Please quote exactly the lines below from the line containing "s.reg 0 + BitVec.ofNat 16 ws.length ≠" to the line containing "exec (.rti low)", both lines included, and nothing else.
-*-
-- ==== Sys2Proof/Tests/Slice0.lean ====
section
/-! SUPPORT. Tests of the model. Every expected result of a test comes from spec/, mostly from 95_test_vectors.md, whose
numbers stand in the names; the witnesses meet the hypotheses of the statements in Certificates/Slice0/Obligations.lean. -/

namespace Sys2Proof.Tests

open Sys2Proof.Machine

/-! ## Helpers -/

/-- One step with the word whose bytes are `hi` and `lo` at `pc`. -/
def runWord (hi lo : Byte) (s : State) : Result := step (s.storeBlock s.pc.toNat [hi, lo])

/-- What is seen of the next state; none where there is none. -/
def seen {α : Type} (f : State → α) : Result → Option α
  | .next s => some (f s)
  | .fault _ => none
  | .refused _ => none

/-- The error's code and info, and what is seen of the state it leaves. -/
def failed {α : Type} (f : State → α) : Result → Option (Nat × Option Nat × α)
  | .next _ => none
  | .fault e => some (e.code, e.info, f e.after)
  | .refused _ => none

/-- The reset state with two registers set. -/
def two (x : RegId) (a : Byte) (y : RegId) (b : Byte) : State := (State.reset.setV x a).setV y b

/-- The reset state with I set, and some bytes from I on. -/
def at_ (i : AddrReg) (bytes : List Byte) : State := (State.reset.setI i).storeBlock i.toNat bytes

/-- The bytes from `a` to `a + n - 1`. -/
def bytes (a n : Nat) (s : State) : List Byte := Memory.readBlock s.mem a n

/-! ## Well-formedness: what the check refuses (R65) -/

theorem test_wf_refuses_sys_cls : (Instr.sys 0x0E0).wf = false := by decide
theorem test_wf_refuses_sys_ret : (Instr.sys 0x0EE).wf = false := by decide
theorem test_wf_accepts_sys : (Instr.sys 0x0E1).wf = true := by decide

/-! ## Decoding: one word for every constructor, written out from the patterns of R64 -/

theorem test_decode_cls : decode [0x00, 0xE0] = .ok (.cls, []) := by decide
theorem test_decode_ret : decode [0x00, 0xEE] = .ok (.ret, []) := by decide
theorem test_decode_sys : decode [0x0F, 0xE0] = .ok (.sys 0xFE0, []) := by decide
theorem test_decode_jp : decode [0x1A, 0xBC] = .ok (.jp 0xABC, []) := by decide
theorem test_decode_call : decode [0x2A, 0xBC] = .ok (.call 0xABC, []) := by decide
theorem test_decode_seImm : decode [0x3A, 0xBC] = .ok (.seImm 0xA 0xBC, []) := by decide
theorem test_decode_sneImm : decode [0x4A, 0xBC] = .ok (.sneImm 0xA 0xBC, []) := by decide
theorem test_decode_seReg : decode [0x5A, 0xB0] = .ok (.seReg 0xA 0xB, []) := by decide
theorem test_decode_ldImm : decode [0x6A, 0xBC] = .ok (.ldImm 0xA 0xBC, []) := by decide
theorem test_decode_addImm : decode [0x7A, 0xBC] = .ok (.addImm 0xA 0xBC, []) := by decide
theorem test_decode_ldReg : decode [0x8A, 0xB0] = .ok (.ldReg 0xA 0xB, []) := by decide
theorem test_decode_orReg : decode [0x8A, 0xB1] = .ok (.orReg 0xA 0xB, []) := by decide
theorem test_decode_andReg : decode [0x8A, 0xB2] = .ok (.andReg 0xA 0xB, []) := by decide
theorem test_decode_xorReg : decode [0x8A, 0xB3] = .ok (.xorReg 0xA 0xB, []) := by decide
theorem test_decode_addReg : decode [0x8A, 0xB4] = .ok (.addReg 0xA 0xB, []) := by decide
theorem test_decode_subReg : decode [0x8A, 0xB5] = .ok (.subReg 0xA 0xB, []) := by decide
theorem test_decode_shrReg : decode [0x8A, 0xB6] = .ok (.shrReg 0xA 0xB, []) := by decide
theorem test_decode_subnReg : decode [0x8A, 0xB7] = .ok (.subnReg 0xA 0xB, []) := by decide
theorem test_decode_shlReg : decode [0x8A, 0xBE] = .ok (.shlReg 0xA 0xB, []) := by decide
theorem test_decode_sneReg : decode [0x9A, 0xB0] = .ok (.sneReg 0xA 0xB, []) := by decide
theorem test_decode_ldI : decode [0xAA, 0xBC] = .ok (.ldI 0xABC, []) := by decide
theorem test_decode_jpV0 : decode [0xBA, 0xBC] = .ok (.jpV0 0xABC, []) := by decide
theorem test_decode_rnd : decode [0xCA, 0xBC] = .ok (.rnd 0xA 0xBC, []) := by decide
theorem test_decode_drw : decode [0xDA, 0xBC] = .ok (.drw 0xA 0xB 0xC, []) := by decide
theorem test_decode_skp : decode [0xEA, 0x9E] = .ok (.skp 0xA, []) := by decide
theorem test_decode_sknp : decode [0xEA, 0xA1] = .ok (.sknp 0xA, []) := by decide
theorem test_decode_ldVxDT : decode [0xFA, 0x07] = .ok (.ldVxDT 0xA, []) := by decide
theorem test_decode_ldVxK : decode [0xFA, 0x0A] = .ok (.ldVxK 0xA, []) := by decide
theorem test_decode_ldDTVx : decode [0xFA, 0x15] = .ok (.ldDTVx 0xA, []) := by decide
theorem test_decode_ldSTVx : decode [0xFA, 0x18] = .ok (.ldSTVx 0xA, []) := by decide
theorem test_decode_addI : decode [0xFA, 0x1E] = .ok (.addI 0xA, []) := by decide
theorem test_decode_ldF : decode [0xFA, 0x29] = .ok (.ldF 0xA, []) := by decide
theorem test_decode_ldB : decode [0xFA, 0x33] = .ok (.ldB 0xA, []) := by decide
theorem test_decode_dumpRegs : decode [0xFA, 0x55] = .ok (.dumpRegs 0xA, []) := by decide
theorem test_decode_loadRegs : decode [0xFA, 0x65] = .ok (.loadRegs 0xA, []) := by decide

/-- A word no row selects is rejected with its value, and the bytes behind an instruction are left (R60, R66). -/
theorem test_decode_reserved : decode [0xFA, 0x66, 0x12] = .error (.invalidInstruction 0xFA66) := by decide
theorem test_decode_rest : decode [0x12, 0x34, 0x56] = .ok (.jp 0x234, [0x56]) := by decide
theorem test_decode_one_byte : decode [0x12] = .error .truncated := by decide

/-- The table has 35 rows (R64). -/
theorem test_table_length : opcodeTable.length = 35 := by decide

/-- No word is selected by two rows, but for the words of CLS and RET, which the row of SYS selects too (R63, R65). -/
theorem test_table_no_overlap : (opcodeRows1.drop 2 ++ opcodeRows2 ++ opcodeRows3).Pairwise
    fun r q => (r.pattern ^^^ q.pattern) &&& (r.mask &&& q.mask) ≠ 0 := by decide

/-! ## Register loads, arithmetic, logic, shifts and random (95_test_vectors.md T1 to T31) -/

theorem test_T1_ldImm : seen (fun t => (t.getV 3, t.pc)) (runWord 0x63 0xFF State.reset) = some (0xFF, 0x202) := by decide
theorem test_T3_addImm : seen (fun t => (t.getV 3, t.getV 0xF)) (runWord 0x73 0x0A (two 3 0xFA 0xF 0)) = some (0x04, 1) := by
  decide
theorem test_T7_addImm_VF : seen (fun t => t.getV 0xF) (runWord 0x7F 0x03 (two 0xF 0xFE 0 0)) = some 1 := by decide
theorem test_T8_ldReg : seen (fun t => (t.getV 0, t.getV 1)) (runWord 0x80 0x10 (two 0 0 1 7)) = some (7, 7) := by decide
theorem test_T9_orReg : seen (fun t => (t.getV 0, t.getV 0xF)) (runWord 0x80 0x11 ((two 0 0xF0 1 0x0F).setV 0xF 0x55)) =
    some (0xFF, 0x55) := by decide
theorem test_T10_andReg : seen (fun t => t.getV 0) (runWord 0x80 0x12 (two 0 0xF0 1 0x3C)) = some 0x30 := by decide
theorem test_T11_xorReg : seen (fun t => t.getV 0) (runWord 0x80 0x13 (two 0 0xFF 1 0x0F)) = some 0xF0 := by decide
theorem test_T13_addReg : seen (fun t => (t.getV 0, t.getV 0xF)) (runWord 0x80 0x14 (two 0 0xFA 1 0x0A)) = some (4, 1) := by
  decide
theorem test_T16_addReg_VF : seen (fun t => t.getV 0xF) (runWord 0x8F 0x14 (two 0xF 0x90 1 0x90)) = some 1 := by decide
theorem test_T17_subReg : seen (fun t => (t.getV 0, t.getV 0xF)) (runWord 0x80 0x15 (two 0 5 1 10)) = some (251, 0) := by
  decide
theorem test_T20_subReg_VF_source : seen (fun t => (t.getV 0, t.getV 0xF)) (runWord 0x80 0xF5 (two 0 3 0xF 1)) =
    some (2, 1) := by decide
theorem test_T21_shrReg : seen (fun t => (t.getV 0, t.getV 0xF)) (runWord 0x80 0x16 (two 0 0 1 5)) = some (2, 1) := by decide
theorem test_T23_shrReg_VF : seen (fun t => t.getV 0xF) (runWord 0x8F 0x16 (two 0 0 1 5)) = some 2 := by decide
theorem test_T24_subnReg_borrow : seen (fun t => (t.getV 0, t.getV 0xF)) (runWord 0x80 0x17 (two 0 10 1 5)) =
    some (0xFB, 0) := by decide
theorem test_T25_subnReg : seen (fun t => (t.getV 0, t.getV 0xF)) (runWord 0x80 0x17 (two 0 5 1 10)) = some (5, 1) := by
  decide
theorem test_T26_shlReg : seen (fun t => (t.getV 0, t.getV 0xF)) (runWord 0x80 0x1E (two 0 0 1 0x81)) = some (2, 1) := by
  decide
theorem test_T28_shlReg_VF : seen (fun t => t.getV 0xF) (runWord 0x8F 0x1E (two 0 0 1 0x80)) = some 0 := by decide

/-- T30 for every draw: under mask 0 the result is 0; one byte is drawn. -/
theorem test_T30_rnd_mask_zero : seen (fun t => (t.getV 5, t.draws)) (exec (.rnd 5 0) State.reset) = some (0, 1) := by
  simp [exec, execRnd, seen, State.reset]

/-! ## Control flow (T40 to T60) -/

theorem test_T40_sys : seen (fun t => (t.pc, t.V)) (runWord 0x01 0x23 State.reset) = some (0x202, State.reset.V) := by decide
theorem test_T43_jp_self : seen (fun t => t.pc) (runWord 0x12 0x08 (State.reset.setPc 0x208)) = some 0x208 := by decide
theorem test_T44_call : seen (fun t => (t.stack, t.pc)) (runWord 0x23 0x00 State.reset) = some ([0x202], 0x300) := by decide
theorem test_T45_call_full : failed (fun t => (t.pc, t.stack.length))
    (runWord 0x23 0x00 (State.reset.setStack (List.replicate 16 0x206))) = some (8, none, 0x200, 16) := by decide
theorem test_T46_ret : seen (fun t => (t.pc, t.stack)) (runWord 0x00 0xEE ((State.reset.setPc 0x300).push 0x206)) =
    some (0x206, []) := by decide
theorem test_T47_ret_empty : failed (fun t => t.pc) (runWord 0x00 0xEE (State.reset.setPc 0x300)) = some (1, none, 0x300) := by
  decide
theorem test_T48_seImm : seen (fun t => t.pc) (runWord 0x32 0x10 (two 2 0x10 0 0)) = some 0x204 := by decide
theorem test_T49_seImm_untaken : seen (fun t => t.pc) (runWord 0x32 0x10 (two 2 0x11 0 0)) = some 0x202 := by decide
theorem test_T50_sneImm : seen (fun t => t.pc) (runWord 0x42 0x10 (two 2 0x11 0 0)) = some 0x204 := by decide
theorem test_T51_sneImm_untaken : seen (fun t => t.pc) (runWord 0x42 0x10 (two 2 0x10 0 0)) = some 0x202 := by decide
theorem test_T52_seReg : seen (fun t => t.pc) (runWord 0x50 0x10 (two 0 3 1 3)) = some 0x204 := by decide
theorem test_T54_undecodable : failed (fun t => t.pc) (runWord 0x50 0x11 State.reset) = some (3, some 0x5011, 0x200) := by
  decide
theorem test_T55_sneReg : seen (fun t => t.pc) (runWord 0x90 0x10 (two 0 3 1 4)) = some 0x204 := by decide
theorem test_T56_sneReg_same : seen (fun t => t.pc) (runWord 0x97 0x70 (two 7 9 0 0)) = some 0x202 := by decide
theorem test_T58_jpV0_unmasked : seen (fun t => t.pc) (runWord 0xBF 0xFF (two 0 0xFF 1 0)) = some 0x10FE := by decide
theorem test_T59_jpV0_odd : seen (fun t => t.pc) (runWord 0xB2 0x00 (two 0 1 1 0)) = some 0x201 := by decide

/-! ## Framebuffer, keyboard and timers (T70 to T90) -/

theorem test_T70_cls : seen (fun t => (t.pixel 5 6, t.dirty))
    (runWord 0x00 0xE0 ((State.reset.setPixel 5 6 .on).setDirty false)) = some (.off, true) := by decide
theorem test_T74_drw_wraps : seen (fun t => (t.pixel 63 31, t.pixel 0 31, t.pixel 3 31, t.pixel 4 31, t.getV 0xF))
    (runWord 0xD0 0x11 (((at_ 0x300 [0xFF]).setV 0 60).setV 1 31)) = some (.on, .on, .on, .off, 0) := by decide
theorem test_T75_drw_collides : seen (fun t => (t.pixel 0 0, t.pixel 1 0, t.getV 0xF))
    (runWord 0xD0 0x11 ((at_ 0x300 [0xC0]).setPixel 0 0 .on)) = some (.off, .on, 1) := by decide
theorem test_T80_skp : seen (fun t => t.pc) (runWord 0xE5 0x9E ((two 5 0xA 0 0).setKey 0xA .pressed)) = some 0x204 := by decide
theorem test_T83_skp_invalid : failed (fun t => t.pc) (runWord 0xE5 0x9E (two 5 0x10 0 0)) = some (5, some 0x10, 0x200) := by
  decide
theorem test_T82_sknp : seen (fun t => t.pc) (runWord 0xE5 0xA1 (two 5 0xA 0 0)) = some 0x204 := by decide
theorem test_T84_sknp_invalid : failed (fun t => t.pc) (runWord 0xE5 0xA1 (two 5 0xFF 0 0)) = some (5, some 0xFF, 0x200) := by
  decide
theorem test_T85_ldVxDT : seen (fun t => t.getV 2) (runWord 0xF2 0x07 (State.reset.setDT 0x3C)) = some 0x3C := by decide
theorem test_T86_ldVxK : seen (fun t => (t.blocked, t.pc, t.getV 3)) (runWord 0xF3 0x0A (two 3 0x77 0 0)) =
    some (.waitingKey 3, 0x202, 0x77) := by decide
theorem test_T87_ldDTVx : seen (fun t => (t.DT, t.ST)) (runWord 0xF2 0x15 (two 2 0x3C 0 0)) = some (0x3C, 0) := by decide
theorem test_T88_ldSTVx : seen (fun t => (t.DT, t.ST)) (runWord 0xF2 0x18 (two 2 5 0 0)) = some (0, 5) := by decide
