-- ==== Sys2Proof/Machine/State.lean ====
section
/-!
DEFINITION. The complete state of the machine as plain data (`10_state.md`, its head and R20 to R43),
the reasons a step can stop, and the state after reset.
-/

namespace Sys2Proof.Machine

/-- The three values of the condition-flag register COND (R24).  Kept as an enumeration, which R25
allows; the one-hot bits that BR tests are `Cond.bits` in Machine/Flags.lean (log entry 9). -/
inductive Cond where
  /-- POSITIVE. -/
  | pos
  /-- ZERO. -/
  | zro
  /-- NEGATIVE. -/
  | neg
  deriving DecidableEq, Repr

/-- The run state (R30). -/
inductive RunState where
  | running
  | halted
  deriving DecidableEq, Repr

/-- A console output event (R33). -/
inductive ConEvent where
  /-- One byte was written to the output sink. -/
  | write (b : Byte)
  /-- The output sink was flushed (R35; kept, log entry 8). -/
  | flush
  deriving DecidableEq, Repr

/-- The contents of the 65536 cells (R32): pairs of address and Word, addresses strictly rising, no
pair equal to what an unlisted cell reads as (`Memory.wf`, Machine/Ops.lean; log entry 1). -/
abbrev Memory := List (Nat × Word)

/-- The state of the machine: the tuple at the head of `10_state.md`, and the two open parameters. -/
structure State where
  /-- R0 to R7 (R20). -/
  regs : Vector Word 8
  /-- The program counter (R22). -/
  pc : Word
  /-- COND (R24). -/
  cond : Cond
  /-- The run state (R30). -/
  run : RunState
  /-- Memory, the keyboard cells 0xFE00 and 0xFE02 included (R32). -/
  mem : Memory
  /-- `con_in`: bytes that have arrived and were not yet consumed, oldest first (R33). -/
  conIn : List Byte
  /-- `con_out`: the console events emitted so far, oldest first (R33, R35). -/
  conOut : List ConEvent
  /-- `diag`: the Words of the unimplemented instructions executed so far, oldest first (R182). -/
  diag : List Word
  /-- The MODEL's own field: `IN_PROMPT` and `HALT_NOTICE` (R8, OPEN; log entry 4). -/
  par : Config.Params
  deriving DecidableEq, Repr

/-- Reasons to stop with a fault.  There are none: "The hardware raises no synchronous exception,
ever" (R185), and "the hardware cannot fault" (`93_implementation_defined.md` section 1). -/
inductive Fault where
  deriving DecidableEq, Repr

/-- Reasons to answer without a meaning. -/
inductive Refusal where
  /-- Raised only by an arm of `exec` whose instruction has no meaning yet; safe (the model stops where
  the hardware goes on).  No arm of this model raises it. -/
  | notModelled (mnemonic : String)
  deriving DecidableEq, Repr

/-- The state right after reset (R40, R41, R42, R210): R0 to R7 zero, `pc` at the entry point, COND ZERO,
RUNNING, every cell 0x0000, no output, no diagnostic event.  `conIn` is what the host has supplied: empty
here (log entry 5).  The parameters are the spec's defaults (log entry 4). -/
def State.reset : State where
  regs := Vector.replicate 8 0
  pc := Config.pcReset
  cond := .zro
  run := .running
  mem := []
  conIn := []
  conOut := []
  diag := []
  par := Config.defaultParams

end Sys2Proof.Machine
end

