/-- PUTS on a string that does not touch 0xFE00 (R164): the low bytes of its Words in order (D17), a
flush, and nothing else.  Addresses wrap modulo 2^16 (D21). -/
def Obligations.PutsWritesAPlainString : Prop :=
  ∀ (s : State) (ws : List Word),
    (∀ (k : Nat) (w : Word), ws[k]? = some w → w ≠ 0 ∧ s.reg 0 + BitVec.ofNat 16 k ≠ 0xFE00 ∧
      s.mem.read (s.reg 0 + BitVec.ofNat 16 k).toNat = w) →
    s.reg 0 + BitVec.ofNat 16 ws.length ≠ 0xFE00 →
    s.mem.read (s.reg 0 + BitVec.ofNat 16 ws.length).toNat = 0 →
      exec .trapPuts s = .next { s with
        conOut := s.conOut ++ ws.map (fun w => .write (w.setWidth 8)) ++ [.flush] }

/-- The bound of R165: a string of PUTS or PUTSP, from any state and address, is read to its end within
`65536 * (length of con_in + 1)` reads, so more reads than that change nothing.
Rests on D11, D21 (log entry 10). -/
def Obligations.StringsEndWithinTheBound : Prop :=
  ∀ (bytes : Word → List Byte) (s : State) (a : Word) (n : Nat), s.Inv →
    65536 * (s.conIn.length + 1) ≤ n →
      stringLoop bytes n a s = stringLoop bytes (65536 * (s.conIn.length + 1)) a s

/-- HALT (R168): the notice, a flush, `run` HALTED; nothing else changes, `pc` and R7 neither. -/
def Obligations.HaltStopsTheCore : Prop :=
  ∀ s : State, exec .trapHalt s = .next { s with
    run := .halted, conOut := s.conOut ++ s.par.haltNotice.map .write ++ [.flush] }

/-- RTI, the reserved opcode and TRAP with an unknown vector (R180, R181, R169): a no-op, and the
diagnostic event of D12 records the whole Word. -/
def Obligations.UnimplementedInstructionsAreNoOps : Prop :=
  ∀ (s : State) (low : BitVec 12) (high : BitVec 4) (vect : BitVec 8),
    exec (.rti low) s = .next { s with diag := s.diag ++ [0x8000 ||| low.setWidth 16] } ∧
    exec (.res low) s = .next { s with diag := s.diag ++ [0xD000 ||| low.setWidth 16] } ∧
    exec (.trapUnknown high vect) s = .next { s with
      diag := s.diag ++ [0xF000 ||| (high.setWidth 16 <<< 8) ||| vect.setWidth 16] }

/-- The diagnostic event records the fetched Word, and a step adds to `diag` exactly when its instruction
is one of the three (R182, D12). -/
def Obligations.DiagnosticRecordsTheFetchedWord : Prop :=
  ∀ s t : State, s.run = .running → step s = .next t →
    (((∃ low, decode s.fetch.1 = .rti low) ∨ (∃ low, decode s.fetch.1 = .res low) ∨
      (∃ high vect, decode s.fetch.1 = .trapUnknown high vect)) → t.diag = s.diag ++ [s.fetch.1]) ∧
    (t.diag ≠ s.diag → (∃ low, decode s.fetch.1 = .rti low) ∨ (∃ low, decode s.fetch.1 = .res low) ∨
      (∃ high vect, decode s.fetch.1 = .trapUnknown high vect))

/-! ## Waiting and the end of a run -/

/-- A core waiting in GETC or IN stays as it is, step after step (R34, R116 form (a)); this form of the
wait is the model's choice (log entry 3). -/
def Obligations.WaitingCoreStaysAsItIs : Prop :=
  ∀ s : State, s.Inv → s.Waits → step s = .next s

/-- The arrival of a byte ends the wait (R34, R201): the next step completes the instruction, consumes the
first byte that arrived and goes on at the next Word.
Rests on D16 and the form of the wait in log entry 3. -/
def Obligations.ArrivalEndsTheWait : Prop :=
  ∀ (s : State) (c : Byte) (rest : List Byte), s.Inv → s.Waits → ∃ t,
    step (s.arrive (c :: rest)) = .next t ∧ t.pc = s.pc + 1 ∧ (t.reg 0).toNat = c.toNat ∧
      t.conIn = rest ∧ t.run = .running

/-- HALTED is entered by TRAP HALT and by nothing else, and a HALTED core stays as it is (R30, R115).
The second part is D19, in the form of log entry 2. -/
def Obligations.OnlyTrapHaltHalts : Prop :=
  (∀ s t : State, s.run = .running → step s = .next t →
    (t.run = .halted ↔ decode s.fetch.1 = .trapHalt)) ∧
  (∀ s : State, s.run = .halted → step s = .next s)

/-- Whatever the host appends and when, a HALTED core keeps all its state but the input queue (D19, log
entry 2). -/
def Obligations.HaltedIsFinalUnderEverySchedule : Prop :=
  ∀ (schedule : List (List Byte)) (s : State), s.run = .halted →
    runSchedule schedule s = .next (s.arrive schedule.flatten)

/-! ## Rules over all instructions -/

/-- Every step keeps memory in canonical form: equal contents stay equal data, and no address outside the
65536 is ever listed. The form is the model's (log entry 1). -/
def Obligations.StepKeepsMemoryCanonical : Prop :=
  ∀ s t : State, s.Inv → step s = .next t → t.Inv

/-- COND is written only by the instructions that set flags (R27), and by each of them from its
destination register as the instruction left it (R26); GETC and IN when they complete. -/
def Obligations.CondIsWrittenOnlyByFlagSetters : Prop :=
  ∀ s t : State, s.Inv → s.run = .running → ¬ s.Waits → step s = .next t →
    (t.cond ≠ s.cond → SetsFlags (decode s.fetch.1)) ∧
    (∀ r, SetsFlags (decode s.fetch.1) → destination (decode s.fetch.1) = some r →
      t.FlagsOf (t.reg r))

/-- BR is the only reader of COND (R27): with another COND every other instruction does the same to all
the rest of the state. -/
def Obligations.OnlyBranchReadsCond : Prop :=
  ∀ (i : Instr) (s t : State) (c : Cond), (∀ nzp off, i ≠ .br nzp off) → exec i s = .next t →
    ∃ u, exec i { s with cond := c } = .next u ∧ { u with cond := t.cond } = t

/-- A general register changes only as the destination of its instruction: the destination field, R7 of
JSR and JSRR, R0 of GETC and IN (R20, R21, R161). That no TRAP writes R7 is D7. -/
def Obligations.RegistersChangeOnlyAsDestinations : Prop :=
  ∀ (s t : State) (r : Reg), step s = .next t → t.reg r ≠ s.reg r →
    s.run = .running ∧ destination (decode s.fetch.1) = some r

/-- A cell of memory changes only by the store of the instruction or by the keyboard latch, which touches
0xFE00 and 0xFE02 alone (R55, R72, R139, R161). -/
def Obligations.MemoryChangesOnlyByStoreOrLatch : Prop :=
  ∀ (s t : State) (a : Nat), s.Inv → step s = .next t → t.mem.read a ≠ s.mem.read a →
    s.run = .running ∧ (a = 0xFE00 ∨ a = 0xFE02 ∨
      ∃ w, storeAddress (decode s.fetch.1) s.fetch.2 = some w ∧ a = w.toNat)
-*-
• _ANSWER SECTION_
    s.reg 0 + BitVec.ofNat 16 ws.length ≠ 0xFE00 →
    s.mem.read (s.reg 0 + BitVec.ofNat 16 ws.length).toNat = 0 →
      exec .trapPuts s = .next { s with
        conOut := s.conOut ++ ws.map (fun w => .write (w.setWidth 8)) ++ [.flush] }

/-- The bound of R165: a string of PUTS or PUTSP, from any state and address, is read to its end within
`65536 * (length of con_in + 1)` reads, so more reads than that change nothing.
Rests on D11, D21 (log entry 10). -/
def Obligations.StringsEndWithinTheBound : Prop :=
  ∀ (bytes : Word → List Byte) (s : State) (a : Word) (n : Nat), s.Inv →
    65536 * (s.conIn.length + 1) ≤ n →
      stringLoop bytes n a s = stringLoop bytes (65536 * (s.conIn.length + 1)) a s

/-- HALT (R168): the notice, a flush, `run` HALTED; nothing else changes, `pc` and R7 neither. -/
def Obligations.HaltStopsTheCore : Prop :=
  ∀ s : State, exec .trapHalt s = .next { s with
    run := .halted, conOut := s.conOut ++ s.par.haltNotice.map .write ++ [.flush] }

/-- RTI, the reserved opcode and TRAP with an unknown vector (R180, R181, R169): a no-op, and the
diagnostic event of D12 records the whole Word. -/
def Obligations.UnimplementedInstructionsAreNoOps : Prop :=
  ∀ (s : State) (low : BitVec 12) (high : BitVec 4) (vect : BitVec 8),
    exec (.rti low) s = .next { s with diag := s.diag ++ [0x8000 ||| low.setWidth 16] } ∧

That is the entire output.